→ ASSIGNMENT
Starting with the line that contains "else if !s.stepOn then .inr 0x0A" and stopping after the line that contains "(R500, R507). -/", copy the entries below exactly. Include nothing else.

→ RECORDS TO PROCESS
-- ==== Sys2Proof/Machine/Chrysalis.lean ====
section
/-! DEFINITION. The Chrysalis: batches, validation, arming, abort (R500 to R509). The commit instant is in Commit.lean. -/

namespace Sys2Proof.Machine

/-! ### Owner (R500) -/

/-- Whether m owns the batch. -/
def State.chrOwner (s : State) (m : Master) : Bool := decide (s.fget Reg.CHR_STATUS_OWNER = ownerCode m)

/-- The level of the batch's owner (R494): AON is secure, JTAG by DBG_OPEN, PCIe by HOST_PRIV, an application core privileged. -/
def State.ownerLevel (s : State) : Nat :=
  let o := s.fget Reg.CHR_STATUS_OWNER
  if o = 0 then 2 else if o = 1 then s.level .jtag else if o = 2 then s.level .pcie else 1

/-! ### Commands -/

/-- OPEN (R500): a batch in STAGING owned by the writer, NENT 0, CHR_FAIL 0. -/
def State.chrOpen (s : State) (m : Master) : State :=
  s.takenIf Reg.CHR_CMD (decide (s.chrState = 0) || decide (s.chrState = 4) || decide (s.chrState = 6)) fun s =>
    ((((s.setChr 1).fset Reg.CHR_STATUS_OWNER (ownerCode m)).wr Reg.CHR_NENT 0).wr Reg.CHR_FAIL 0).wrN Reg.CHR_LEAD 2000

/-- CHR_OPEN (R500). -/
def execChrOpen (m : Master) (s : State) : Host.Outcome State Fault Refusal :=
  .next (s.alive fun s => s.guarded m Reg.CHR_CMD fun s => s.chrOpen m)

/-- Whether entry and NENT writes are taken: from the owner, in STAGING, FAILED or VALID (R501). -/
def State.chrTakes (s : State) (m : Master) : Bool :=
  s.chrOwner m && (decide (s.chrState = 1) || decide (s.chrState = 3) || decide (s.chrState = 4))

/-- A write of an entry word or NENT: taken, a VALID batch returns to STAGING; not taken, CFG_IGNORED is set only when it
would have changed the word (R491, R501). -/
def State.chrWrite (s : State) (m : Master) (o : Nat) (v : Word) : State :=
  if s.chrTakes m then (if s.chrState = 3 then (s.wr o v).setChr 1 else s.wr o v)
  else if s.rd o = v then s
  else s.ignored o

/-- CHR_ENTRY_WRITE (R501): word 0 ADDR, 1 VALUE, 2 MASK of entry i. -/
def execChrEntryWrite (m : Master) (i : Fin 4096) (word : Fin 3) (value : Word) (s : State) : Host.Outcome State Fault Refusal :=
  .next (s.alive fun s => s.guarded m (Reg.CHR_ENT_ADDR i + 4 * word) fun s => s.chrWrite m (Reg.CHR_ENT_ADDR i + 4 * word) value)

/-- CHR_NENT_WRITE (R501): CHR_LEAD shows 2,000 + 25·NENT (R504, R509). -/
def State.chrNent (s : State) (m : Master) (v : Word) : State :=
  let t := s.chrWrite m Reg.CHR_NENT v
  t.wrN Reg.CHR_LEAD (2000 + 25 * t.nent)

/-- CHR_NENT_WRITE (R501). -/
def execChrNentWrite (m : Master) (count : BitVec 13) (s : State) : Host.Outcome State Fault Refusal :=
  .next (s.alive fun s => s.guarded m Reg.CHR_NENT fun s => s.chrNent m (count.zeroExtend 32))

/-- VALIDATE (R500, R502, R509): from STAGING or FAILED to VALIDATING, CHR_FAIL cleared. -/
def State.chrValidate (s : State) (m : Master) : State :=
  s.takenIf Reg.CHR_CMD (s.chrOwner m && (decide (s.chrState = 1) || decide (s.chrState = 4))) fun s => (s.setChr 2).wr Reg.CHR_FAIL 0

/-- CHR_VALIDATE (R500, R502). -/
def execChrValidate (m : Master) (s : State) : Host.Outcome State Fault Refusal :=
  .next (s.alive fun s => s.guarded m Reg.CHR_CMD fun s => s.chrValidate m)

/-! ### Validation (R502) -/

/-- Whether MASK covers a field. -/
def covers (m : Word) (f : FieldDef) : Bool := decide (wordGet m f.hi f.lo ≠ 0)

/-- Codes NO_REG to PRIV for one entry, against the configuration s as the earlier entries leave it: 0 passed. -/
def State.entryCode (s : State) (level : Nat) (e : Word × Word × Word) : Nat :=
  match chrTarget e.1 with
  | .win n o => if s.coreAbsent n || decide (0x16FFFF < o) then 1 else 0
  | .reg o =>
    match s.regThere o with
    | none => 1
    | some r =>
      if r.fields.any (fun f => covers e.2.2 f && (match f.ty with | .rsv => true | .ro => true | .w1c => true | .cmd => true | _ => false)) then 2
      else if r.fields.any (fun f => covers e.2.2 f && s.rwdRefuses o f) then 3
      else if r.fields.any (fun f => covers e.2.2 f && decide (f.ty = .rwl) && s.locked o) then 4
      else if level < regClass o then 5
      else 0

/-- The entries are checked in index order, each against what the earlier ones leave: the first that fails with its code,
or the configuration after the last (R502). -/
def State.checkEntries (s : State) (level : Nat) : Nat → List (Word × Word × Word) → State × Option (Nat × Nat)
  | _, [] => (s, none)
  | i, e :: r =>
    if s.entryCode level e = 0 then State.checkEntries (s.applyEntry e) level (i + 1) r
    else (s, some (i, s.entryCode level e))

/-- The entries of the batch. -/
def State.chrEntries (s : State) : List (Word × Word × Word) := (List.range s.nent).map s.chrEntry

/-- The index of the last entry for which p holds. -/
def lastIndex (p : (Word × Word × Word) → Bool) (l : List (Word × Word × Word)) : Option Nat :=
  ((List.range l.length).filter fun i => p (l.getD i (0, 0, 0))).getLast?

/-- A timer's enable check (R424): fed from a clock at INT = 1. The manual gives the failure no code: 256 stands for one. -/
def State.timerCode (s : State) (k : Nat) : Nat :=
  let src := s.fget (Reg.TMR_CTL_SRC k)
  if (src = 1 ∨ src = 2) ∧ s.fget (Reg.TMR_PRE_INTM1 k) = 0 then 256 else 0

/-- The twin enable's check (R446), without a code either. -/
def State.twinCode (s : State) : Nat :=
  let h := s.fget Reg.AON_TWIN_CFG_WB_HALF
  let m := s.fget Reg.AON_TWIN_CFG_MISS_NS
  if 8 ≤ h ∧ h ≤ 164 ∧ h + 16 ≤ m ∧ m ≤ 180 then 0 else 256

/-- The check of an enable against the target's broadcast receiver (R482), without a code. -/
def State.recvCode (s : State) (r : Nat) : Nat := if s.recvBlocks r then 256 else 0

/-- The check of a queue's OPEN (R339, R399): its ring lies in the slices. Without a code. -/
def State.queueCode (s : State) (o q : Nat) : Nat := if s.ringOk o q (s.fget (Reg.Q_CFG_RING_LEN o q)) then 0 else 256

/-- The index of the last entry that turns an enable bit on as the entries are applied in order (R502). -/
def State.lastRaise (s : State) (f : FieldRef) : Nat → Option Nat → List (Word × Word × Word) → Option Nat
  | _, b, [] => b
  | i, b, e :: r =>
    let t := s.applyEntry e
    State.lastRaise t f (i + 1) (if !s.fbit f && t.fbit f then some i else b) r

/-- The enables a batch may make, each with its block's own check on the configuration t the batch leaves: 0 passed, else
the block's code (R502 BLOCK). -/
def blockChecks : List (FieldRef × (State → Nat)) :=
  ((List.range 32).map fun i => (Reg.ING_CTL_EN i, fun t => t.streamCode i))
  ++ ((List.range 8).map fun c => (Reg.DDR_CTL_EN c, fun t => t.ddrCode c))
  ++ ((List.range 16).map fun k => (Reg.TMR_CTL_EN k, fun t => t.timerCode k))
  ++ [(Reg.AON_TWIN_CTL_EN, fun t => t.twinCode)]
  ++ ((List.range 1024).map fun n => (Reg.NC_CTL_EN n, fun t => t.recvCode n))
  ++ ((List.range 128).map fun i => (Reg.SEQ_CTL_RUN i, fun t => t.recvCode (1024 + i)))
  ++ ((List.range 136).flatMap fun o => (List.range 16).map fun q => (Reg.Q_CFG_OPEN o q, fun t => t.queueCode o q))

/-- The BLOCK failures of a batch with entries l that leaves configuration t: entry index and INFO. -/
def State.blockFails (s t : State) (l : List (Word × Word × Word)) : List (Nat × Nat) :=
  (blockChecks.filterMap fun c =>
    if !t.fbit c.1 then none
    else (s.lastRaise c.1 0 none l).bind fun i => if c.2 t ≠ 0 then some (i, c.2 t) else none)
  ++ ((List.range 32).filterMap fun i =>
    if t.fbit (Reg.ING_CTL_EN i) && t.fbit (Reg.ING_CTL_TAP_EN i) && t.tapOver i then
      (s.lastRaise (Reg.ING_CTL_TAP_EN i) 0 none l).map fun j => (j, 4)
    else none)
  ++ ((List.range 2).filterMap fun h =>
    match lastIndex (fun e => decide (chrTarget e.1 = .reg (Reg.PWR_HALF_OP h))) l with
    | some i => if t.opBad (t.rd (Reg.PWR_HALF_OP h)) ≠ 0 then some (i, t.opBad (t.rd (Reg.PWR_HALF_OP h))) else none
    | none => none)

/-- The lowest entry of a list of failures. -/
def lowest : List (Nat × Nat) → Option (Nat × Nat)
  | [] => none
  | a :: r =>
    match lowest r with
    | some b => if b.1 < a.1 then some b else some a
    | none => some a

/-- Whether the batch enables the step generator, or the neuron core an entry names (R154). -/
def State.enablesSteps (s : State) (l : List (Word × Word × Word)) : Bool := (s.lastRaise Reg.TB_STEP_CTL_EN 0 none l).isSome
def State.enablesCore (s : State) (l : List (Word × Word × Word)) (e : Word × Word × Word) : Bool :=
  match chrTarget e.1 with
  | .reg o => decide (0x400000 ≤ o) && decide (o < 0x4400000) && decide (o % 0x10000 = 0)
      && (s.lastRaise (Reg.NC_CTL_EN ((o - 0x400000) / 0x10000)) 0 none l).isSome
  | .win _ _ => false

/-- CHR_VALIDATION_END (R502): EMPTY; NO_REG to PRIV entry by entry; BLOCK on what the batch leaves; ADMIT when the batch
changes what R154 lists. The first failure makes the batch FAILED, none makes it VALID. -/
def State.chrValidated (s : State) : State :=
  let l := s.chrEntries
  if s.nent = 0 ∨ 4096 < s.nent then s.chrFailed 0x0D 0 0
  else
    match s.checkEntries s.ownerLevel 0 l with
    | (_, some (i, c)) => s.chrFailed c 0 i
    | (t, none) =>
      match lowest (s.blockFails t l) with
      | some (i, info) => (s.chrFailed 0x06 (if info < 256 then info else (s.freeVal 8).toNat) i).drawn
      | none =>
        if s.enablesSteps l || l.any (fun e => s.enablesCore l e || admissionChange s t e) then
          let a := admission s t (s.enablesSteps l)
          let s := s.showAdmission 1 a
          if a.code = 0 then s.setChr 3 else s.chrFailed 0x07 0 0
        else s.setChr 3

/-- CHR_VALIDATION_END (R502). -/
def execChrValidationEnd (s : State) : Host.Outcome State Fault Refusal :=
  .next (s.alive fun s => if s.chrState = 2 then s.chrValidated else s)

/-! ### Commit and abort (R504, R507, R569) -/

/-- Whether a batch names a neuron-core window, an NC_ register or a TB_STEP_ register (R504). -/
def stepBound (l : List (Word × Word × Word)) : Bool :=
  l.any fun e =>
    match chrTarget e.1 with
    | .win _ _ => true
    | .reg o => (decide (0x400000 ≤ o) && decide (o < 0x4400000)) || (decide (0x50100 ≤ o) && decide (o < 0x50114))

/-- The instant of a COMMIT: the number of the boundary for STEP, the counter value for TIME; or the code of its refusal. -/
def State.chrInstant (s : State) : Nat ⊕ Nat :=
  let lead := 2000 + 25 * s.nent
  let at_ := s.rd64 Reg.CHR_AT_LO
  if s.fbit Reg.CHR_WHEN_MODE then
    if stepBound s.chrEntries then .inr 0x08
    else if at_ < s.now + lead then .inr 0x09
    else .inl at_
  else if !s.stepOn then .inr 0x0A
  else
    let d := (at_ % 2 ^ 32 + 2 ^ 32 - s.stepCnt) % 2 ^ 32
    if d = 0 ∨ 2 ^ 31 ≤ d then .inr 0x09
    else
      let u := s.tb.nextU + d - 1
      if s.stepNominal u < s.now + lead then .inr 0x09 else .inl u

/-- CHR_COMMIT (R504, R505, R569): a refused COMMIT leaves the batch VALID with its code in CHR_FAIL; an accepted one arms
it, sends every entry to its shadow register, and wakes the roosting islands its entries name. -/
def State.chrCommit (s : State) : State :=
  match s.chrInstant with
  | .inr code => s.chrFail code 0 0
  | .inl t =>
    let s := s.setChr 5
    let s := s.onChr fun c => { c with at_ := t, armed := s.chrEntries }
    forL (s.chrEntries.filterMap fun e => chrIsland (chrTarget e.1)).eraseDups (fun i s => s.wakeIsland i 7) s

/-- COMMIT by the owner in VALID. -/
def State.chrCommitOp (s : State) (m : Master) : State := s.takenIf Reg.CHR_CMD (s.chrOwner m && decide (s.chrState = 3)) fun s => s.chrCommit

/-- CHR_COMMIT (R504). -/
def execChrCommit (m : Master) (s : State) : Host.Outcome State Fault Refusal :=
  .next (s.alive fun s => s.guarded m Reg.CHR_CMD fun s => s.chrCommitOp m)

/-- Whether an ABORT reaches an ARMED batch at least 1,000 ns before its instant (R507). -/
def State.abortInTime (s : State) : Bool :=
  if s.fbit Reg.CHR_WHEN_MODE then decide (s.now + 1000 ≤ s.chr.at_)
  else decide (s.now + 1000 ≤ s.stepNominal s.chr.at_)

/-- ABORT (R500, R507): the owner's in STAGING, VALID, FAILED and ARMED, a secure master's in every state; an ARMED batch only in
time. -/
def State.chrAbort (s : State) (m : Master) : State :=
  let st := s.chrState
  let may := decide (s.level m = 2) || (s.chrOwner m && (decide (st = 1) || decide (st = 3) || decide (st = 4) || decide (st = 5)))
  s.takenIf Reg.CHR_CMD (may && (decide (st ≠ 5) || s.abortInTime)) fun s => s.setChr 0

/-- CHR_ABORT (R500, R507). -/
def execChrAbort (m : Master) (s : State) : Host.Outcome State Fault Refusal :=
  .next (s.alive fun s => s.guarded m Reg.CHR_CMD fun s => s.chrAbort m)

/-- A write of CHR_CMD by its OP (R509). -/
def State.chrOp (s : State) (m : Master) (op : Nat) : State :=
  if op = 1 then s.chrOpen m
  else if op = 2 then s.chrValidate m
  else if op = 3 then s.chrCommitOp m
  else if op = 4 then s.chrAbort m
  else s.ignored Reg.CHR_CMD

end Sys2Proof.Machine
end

→ EXERCISE RESPONSE
  else if !s.stepOn then .inr 0x0A
  else
    let d := (at_ % 2 ^ 32 + 2 ^ 32 - s.stepCnt) % 2 ^ 32
    if d = 0 ∨ 2 ^ 31 ≤ d then .inr 0x09
    else
      let u := s.tb.nextU + d - 1
      if s.stepNominal u < s.now + lead then .inr 0x09 else .inl u

/-- CHR_COMMIT (R504, R505, R569): a refused COMMIT leaves the batch VALID with its code in CHR_FAIL; an accepted one arms
it, sends every entry to its shadow register, and wakes the roosting islands its entries name. -/
def State.chrCommit (s : State) : State :=
  match s.chrInstant with
  | .inr code => s.chrFail code 0 0
  | .inl t =>
    let s := s.setChr 5
    let s := s.onChr fun c => { c with at_ := t, armed := s.chrEntries }
    forL (s.chrEntries.filterMap fun e => chrIsland (chrTarget e.1)).eraseDups (fun i s => s.wakeIsland i 7) s

/-- COMMIT by the owner in VALID. -/
def State.chrCommitOp (s : State) (m : Master) : State := s.takenIf Reg.CHR_CMD (s.chrOwner m && decide (s.chrState = 3)) fun s => s.chrCommit

/-- CHR_COMMIT (R504). -/
def execChrCommit (m : Master) (s : State) : Host.Outcome State Fault Refusal :=
  .next (s.alive fun s => s.guarded m Reg.CHR_CMD fun s => s.chrCommitOp m)

/-- Whether an ABORT reaches an ARMED batch at least 1,000 ns before its instant (R507). -/
def State.abortInTime (s : State) : Bool :=
  if s.fbit Reg.CHR_WHEN_MODE then decide (s.now + 1000 ≤ s.chr.at_)
  else decide (s.now + 1000 ≤ s.stepNominal s.chr.at_)

/-- ABORT (R500, R507): the owner's in STAGING, VALID, FAILED and ARMED, a secure master's in every state; an ARMED batch only in
time. -/
def State.chrAbort (s : State) (m : Master) : State :=
  let st := s.chrState
  let may := decide (s.level m = 2) || (s.chrOwner m && (decide (st = 1) || decide (st = 3) || decide (st = 4) || decide (st = 5)))
  s.takenIf Reg.CHR_CMD (may && (decide (st ≠ 5) || s.abortInTime)) fun s => s.setChr 0

/-- CHR_ABORT (R500, R507). -/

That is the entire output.